Protein Quality Control Mechanisms

It is vital for the cell to maintain a stable and functional proteome by regulating protein folding homeostasis. There are powerful quality control strategies that monitor and maintain the integrity of proteome, involving a network of molecular chaperones and protein degradation pathways (Figure 1).

Chaperones

Several families of protein chaperones facilitate protein folding within the cell. The heat shock response (HSR) is responsible for inducing the synthesis of heat shock proteins (Hsps). Hsps protect intracellular proteins from denaturing stress conditions, apoptosis and inflammatory damage, especially during hyperthermia, hypoxia and oxidative stress (van Noort et al., 2016). Under these stress conditions, up-regulation of Hsps protects the cell from excessive damage, thereby providing a natural protective system. Members of the Hsp family, including Hsp70 and Hsp90, are located in the cytoplasm and they function as holdases by binding to exposed hydrophobic regions of misfolded proteins, thus decreasing protein aggregation. Chaperones can also catalyze chemical reactions, such as disulfide bond formation or proline isomerization, which directly facilitate protein folding. The protein disulfide isomerase (PDI) family of molecular chaperones, found primarily within the endoplasmic reticulum (ER), play important roles in maintaining proteostasis within the ER (Perri et al., 2017). PDI family members mediate oxidative protein folding, and the reduction and isomerization of native disulfide bonds in proteins via disulfide interchange activity (Ferrari and Söling, 1999).

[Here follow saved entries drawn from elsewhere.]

-- ==== Sys2Proof/Machine/Gos.lean ====
section
/-! DEFINITION. GOOSE and sampled-value publication on their schedules, and GOOSE subscription (R119 to R122, R299 to R304). -/

namespace Sys2Proof.Machine

/-! ## Publication (R300, R301) -/

/-- GOOSE_RETRANSMIT (R300): the interval of dataset `d` expires. -/
def execGooseRetransmit (d : Fin 128) (s : State) :=
  let d := d.val
  let x := s.ds d
  if s.bit R.gosCtrl_gp_en && s.dsEn d && x.on && s.dsOpen d then
    done (dsQueue d false (s.setDs d { x with sqNum := gNext x.sqNum, ivl := Nat.min (2 * x.ivl) (s.dsTmax d) }))
  else done s

/-! ## Subscription (R303) -/

def gsOFF : Nat := 0
def gsWAIT : Nat := 1
def gsRUN : Nat := 2
def gsSTALE : Nat := 3
def gsFAILED : Nat := 4

def State.sub (s : State) (k : Nat) : GSub := tget {} s.gos.sub k

/-- STAT.NSTALE and GOS_GS_STALE follow the subscriptions. -/
def gosStat (s : State) : State :=
  let st := fun (k : Nat) => s.subEn k && ((s.sub k).st == gsSTALE || (s.sub k).st == gsFAILED)
  let n := ((List.range 512).filter st).length
  let s := iterUp 16 (fun w (s : State) => s.setReg (R.gosGsStale w) (wordOfBits 32 (fun i => st (32 * w + i)))) s
  s.put R.gosStat_nstale (Nat.min 255 n)

/-- GIN `i` as its map entry reads it (R304): validity, value, and the test flag it carries, valid or not. -/
def State.ginRead (s : State) (i : Nat) : Bool × Bool × Bool :=
  let w := (s.word (0x1432000 + 4 * i)).toNat
  let x := s.sub (w % 512)
  let en := w.testBit 23
  let q : Bool × Bool := if w.testBit 22 then (match x.vals.getD (w / 2 ^ 16 % 64) .other with | .quality g t => (g, t) | _ => (false, false)) else (true, false)
  let on := s.bit R.gosCtrl_gs_en && en
  let test := on && (x.sim || q.2)
  match x.vals.getD (w / 2 ^ 9 % 64) .other with
  | .bool b => if on && x.st == gsRUN && q.1 then (true, b, test) else (false, false, test)
  | _ => (false, false, test)

/-- Every GIN of a subscription, or of all, takes what its entry reads. -/
def ginRefresh (k : Option Nat) (s : State) : State :=
  iterUp 1024 (fun i (s : State) =>
    let w := (s.word (0x1432000 + 4 * i)).toNat
    if k.isNone || k == some (w % 512) then
      let r := s.ginRead i
      s.setGin i ((s.gin i).offer r.1 r.2.1 r.2.2)
    else s) s

/-- A subscription takes a new state: its status entry, the status registers and its inputs follow. -/
def setSub (k : Nat) (x : GSub) (s : State) : State :=
  let s := { s with gos := { s.gos with sub := tset {} s.gos.sub k x } }
  let a := 0x1430000 + 0x10 * k
  let s := s.engine 5 [(a, 16, true)] (fun s => s.setWords a [BitVec.ofNat 32 (x.st + x.flags * 8), BitVec.ofNat 32 x.stNum, BitVec.ofNat 32 x.sqNum, x.ts])
  ginRefresh (some k) (gosStat s)

def fCONFREV : Nat := 1
def fNDSCOM : Nat := 2
def fDSLEN : Nat := 4
def fSIMDROP : Nat := 8
def fRESTART : Nat := 16

/-- A matched frame is judged (R303). -/
def judgeGoose (f : GooseRx) (k : Nat) (s : State) : State :=
  let x := s.sub k
  let w0 := (s.word (subAddr k)).toNat
  if f.confRev ≠ (s.word (subAddr k + 12)).toNat then setSub k { x with st := gsFAILED, flags := fCONFREV } s
  else if f.ndsCom then setSub k { x with st := gsFAILED, flags := fNDSCOM } s
  else if f.vals.length ≠ w0 / 2 ^ 6 % 128 then setSub k { x with st := gsFAILED, flags := fDSLEN } s
  else if f.sim && !w0.testBit 5 then setSub k { x with flags := x.flags ||| fSIMDROP } s
  else if x.some_ && f.stNum == x.stNum && f.sqNum == x.sqNum then
    let s := { s with gos := { s.gos with rxDup := (s.gos.rxDup + 1) % 2 ^ 32 } }
    if x.st = gsFAILED then setSub k { x with st := gsRUN, flags := 0 } s else s
  else
    let y : GSub := { st := gsRUN, stNum := f.stNum, sqNum := f.sqNum, some_ := true, ts := s.tstamp, sim := f.sim, vals := f.vals
                      flags := if x.some_ && decide (f.stNum < x.stNum) then fRESTART else 0 }
    setSub k y { s with gos := { s.gos with rxAccept := (s.gos.rxAccept + 1) % 2 ^ 32 } }

/-- The template of dataset `d` names a destination address and APPID (R301). -/
def State.dsIdentity (s : State) (d : Nat) : Nat × Nat :=
  let bs := memBytes s.mem (dsAddr d + 0x10) 20
  (frDst bs, be16 bs (frType bs + 2))

/-- R301: a frame heard of a dataset from another source. -/
def gooseHeard (f : GooseRx) (s : State) : State :=
  iterUp 128 (fun d (s : State) =>
    if s.dsEn d && (s.dsPorts d).contains f.port && s.dsIdentity d == (f.dmac, f.appid) && f.src != s.macAddr f.port then
      s.setDs d { s.ds d with heard := Nat.max (s.ds d).heard f.stNum } else s) s

/-- GOOSE_FRAME_RECEIVED (R301, R303, R304). -/
def execGooseFrameReceived (f : GooseRx) (s : State) :=
  let s := gooseHeard f s
  if !s.bit R.gosCtrl_gs_en then done s
  else done (((List.range 512).filter (fun k => s.subMatches k f.port f.dmac f.appid f.ref)).foldl (fun (s : State) k => judgeGoose f k s) s)

/-- GOOSE_TAL_EXPIRY (R303). -/
def execGooseTalExpiry (k : Fin 512) (s : State) :=
  done (if (s.sub k.val).st = gsRUN then setSub k.val { s.sub k.val with st := gsSTALE } s else s)

/-- GIN_HOLD_END (R304). -/
def execGinHoldEnd (i : Fin 1024) (s : State) := done (s.setGin i.val (s.gin i.val).release)

/-- Subscriptions start or stop: enabled ones wait for their first frame (R303). -/
def gsStart (on : Bool) (s : State) : State :=
  let s := iterUp 512 (fun k (s : State) =>
    let x : GSub := { st := if on && s.subEn k then gsWAIT else gsOFF }
    if s.sub k = x then s
    else ({ s with gos := { s.gos with sub := tset {} s.gos.sub k x } } : State).engine 5 [(0x1430000 + 0x10 * k, 16, true)]
      (fun s => s.setWords (0x1430000 + 0x10 * k) [BitVec.ofNat 32 x.st, 0, 0, 0])) s
  ginRefresh none (gosStat s)

def State.svp (s : State) (p : Nat) : SvpState := tget {} s.gos.svp p
def State.setSvp (s : State) (p : Nat) (x : SvpState) : State := { s with gos := { s.gos with svp := tset {} s.gos.svp p x } }

/-- The effect of a write to GOS CTRL. A stream that is enabled while SVP_EN rises counts as enabled then. -/
def gosCtrlEffect (v : Word) (s : State) : State :=
  let gp := s.bit R.gosCtrl_gp_en
  let gs := s.bit R.gosCtrl_gs_en
  let sv := s.bit R.gosCtrl_svp_en
  let s := s.storeReg R.gosCtrl v
  let gp' := s.bit R.gosCtrl_gp_en
  let gs' := s.bit R.gosCtrl_gs_en
  let s := if gp = gp' then s else if gp' then gosEnable s else gosDisable s
  let s := if gs = gs' then s else gsStart gs' s
  let s := if sv = s.bit R.gosCtrl_svp_en then s
    else iterUp 8 (fun p (s : State) => if (s.svp p).on then s.setSvp p { s.svp p with enAt := s.gridNs, next := none } else s) s
  if gp' || gs' || s.bit R.gosCtrl_svp_en then s else s.invalidate R.gosCnt

/-- GOS_CNT_INTERVAL. -/
def execGosCntInterval (s : State) :=
  let g := s.gos
  done (if s.bit R.gosCtrl_gp_en || s.bit R.gosCtrl_gs_en || s.bit R.gosCtrl_svp_en then
    s.complete R.gosCnt ([g.states, g.frames, g.merged, g.rxAccept, g.rxDup, g.svpDrop].map (fun n => BitVec.ofNat 32 n)) else s)

/-! ## Sampled-value publication (R119 to R122) -/

/-- The effect of a write to register `w` of stream `p` (the GOS page). -/
def svpCfgEffect (m p w : Nat) (v : Word) (s : State) : State :=
  let on := s.bit (R.gosSvpCfg_en p)
  let clears := w == 0 && (R.gosSvpCfg_en p).of v == 0
  if on && !clears then s.raise .gos 0x0101 m
  else
    let s := s.storeReg (R.gosSvpCfg p + 4 * w) v
    let now := s.bit (R.gosSvpCfg_en p)
    let a := 0x1433000 + 64 * p
    if !on && now then (s.setSvp p { on := true, enAt := s.gridNs }).engine 5 [(a, 64, false)] (fun s =>
      s.setSvp p { s.svp p with svid := memBytes s.mem (a + 1) (Nat.min 63 (memByte s.mem a).toNat) })
    else if on && !now then s.setSvp p {} else s

/-- SV_STREAM_ENABLE: a write to GOS_SVPp_CFG. -/
def execSvStreamEnable (m : Master) (p : Fin 8) (v : Word) (s : State) :=
  done (s.guarded m.val .gos (svpCfgEffect m.val p.val 0 v))

/-- Taps of the publisher's filter (R119). -/
def pubTaps (rate : Nat) : Nat := if rate = 14400 then 95 else 255

/-- A sample of the publisher's filter over 96 kHz samples, `i` back from the newest; the filter's taps and its rounding are free. -/
def pubFilter (rate : Nat) (xs : List Tagged) (i : Nat) : Int :=
  let a : Int := ((List.range (pubTaps rate)).map (fun j => (Config.pubRaw rate j).toInt * (xs.getD (i + j) {}).val)).sum
  satInt32 (qRound 11 [a] a (2 ^ 22))

/-- Position of sample number `n` in the filter's output of LCc, counted from the newest (R79, R119). -/
def State.pubPos (s : State) (c rate n : Nat) : Int :=
  s.chainPos c 9057 (tget {} s.dfc.chan c).pubClk (n * 96000 * 2 ^ 32 / rate) + ((pubTaps rate - 1) / 2 * 2 ^ 32 : Nat)

/-- R120: DC gain of a half-band stage's active bank, in units of 2^-23 (R76). -/
def State.hbGain (s : State) (k : Nat) : Int := 2 ^ 22 + 2 * ((List.range (hbU k)).map (s.hbCoef k)).sum

/-- R119, R120: what converts a plane value of LCc to units of 1 mA (entries 0 to 3) or 10 mV: numerator and denominator. None where
the scale is not a number or a gain is 0: the spec states no value there. -/
def State.pubScale (s : State) (c e : Nat) : Option (Int × Nat) :=
  let w := s.word (scaleAddr c)
  if F32.expo w == 255 then none
  else
    let q := F32.toQ w
    let unit : Int := if e < 4 then 1000 else 100
    let path := s.get R.dfcStat_path
    if path ≤ 1 then some (q.num * unit, q.den)
    else
      let sh : Int := s.chainShift c 4 + s.chainShift c 5 + (if (pathTail path).isSome then s.chainShift c 6 else 0)
      let g : Int := s.hbGain 3 * s.hbGain 4
      if g = 0 then none
      else some (q.num * unit * (2 ^ (46 + sh.toNat) : Nat) * (if g < 0 then -1 else 1), q.den * 2 ^ (-sh).toNat * g.natAbs)

/-- R121: the filter span of sample number `n` includes a probe pulse of the channel. -/
def State.pulseIn (s : State) (c rate n : Nat) : Bool :=
  let t := n * 24576000 / rate
  let half := (pubTaps rate - 1) / 2 * 256
  decide (c < 32) && (s.ain c).pulsed && decide ((s.ain c).pulseClk ≤ t + half) && decide (t ≤ (s.ain c).pulseClk + pulseClocks + half)

/-- The quality word of channel `c` in a published ASDU (R121, R122), from the tags under its filter. -/
def State.svpQuality (s : State) (c : Nat) (inv ovr pulse : Bool) : Word :=
  let bad := inv || (decide (c < 32) && s.regBit R.afeOwStat c)
  let quest := s.get R.timStat_wall != 1 || s.get R.timStat_grid == 2 || pulse
  BitVec.ofNat 32 ((if bad then 1 + 2 ^ 6 else if quest then 3 else 0) + 4 * b2n ovr + 2 ^ 10 * b2n (s.get (R.gridQCfg_sub c) == 1)
    + 2 ^ 11 * b2n (s.bit (R.gridQCfg_test c)))

/-- smpSynch (R121). -/
def State.smpSynch (s : State) : Nat := if s.get R.timStat_wall = 1 then 2 else if s.time.locked then 1 else 0

/-- Entry `e` of sample number `n` of stream `p` (R119 to R122): filter, resampler, conversion rounded to nearest with ties away from
zero (DESIGN CHOICE, log entry 97: of the ties) and saturated, and the quality word. -/
def svpEntry (p rate n e : Nat) (s : State) : (Int × Word) × State :=
  let c := 8 * p + e
  let xs := (tget {} s.dfc.chan c).pub
  let d := s.pubPos c rate n
  let i : Int := -(d / (2 ^ 32 : Nat)) - 8
  let span := (xs.drop i.toNat).take (15 + pubTaps rate)
  let inv := decide (i < 0) || decide (span.length < 15 + pubTaps rate) || span.any (·.invalid)
  let v := (kernelSum (protoTap 0) (d % (2 ^ 32 : Nat)).toNat (fun j => pubFilter rate xs (i.toNat + j))).1
  let pulse := s.pulseIn c rate n
  match s.pubScale c e with
  | some (num, den) =>
    let r := roundDiv (v * num) den
    ((satInt32 r, s.svpQuality c inv (span.any (·.ovr) || satInt32 r != r) pulse), s)
  | none =>
    let f := s.fresh
    ((f.1.toInt, s.svpQuality c inv (span.any (·.ovr)) pulse), f.2)

/-- The entries of one ASDU. -/
def svpEntries (p rate n : Nat) (s : State) : List (Int × Word) × State :=
  (List.range 8).foldl (fun (a : List (Int × Word) × State) e =>
    let r := svpEntry p rate n e a.2
    (a.1 ++ [r.1], r.2)) ([], s)

/-- The ASDUs of a frame from sample number `n`. -/
def svpAsdus (p rate : Nat) : Nat → Nat → State → List (Nat × List (Int × Word)) × State
  | 0, _, s => ([], s)
  | k + 1, n, s =>
    let e := svpEntries p rate n s
    let t := svpAsdus p rate k (n + 1) e.2
    ((n % rate, e.1) :: t.1, t.2)

def State.svpRate (s : State) (p : Nat) : Nat := if s.bit (R.gosSvpCfg_rate p) then 14400 else 4800
/-- ASDUs of a frame. -/
def State.svpNasdu (s : State) (p : Nat) : Nat :=
  let k := s.get (R.gosSvpCfg_nasdu p)
  if k = 0 then 1 else Nat.min 8 k

/-- R122: number of the next sample of stream `p`: after an enable the first at or after it whose filter history, that of the stream's
lowest channel, is full. -/
def State.svpNext (s : State) (p : Nat) : Option Nat :=
  let rate := s.svpRate p
  match (s.svp p).next with
  | some n => some n
  | none =>
    let len := (tget {} s.dfc.chan (8 * p)).pub.length
    if len < pubTaps rate + 15 then none
    else
      let t := -(s.pubPos (8 * p) rate 0) - ((len - 7 - pubTaps rate) * 2 ^ 32 : Nat)
      let full := (t.toNat * rate + (96000 * 2 ^ 32 - 1)) / (96000 * 2 ^ 32)
      some (Nat.max full (((s.svp p).enAt * rate + 999999999) / 1000000000))

/-- The newest sample that the frame from number `n` needs has left the chain, or the chain is stopped (R119, R122). -/
def State.svpReady (s : State) (p n : Nat) : Bool :=
  !s.bit R.dfcStat_run || decide (s.pubPos (8 * p) (s.svpRate p) (n + s.svpNasdu p - 1) / (2 ^ 32 : Nat) ≤ -8)

/-- The frame of stream `p` from sample number `n` is built and queued on its ports. -/
def svPublish (p n : Nat) (s : State) : State :=
  let x := s.svp p
  let rate := s.svpRate p
  let k := s.svpNasdu p
  let a := svpAsdus p rate k n s
  let s := a.2.setSvp p { x with next := some (n + k) }
  let f : SvTx := { stream := p, svid := x.svid, confRev := (s.reg (R.gosSvpConfrev p)).toNat, smpSynch := s.smpSynch, tagged := s.bit (R.gosSvpCfg_tagged p)
                    pcp := s.get (R.gosSvpCfg_pcp p), vid := s.get (R.gosSvpCfg_vid p), appid := s.get (R.gosSvpAddr_appid p), smpRate := rate
                    dmac := (s.reg (R.gosSvpDmac p)).toNat + s.get (R.gosSvpAddr_dmac_hi p) * 2 ^ 32, due := s.time.ticks, asdus := a.1 }
  let both := s.get (R.gosSvpCfg_ports p) == 3
  let seq := s.gos.prpSeq
  let ports := match s.get (R.gosSvpCfg_ports p) with | 2 => [1] | 3 => [0, 1] | _ => [0]
  let s : State := { s with gos := { s.gos with prpSeq := (seq + b2n both) % 65536 } }
  ports.foldl (fun (s : State) q =>
    svDrop q (s.updMac q (fun y => { y with svQ := y.svQ ++ [.sv { f with prp := if both then some (seq, q == 1) else none }] }))) s

/-- SV_PUBLISH_FRAME (R119 to R122): the next frame of stream `p` is due; nothing is sent before its history is full. -/
def execSvPublishFrame (p : Fin 8) (s : State) :=
  done (match (if s.bit R.gosCtrl_svp_en && (s.svp p.val).on then s.svpNext p.val else none) with
    | some n => if s.svpReady p.val n then svPublish p.val n s else s
    | none => s)

end Sys2Proof.Machine
end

Ubiquitin–Proteasome System

The ubiquitin-proteasome system (UPS) is the primary route for the degradation of short-lived proteins (Ciechanover et al., 2000; Vabulas, 2007). The first step involves the enzyme catalyzed addition of ubiquitin chains onto lysine residues of target substrates, through the activity of an enzymatic cascade involving ubiquitin activating (E1), ubiquitin conjugating (E2), and ubiquitin ligase (E3) enzymes. The polyubiquitin chain on the substrate protein signals its targeting to the proteasome, followed by proteolysis by the 26S proteasome (Comyn et al., 2014). Ubiquitin moieties are removed and recycled, and the target protein is cleaved into small peptides while passing through the proteasome (Glickman and Ciechanover, 2002). Proteins that escape the UPS may aggregate and form insoluble cytoplasmic inclusions that cannot be cleared via the UPS, as in neurodegenerative diseases. These insoluble protein aggregates may then be degraded via macroautophagy.

ER and Golgi Apparatus

The ER–Golgi compartments perform post-translational modification of newly folded proteins, before directing them towards secretory pathways or the UPS if they do not meet strict quality control criteria. Hence, these compartments play a central role in cellular protein quality control mechanisms. One critical factor in protein folding is the maintenance of protein homeostasis in the ER. ER homeostasis can be perturbed when the folding capacity of the ER is saturated by expression of misfolded/unfolded proteins, activating the unfolded protein response (UPR). The UPR aims to alleviate the stress by reducing protein synthesis, increasing protein folding capacity by inducing ER chaperones, including PDI, or alternatively, by inducing ER-associated degradation (ERAD; Lee et al., 2010; McCaffrey and Braakman, 2016).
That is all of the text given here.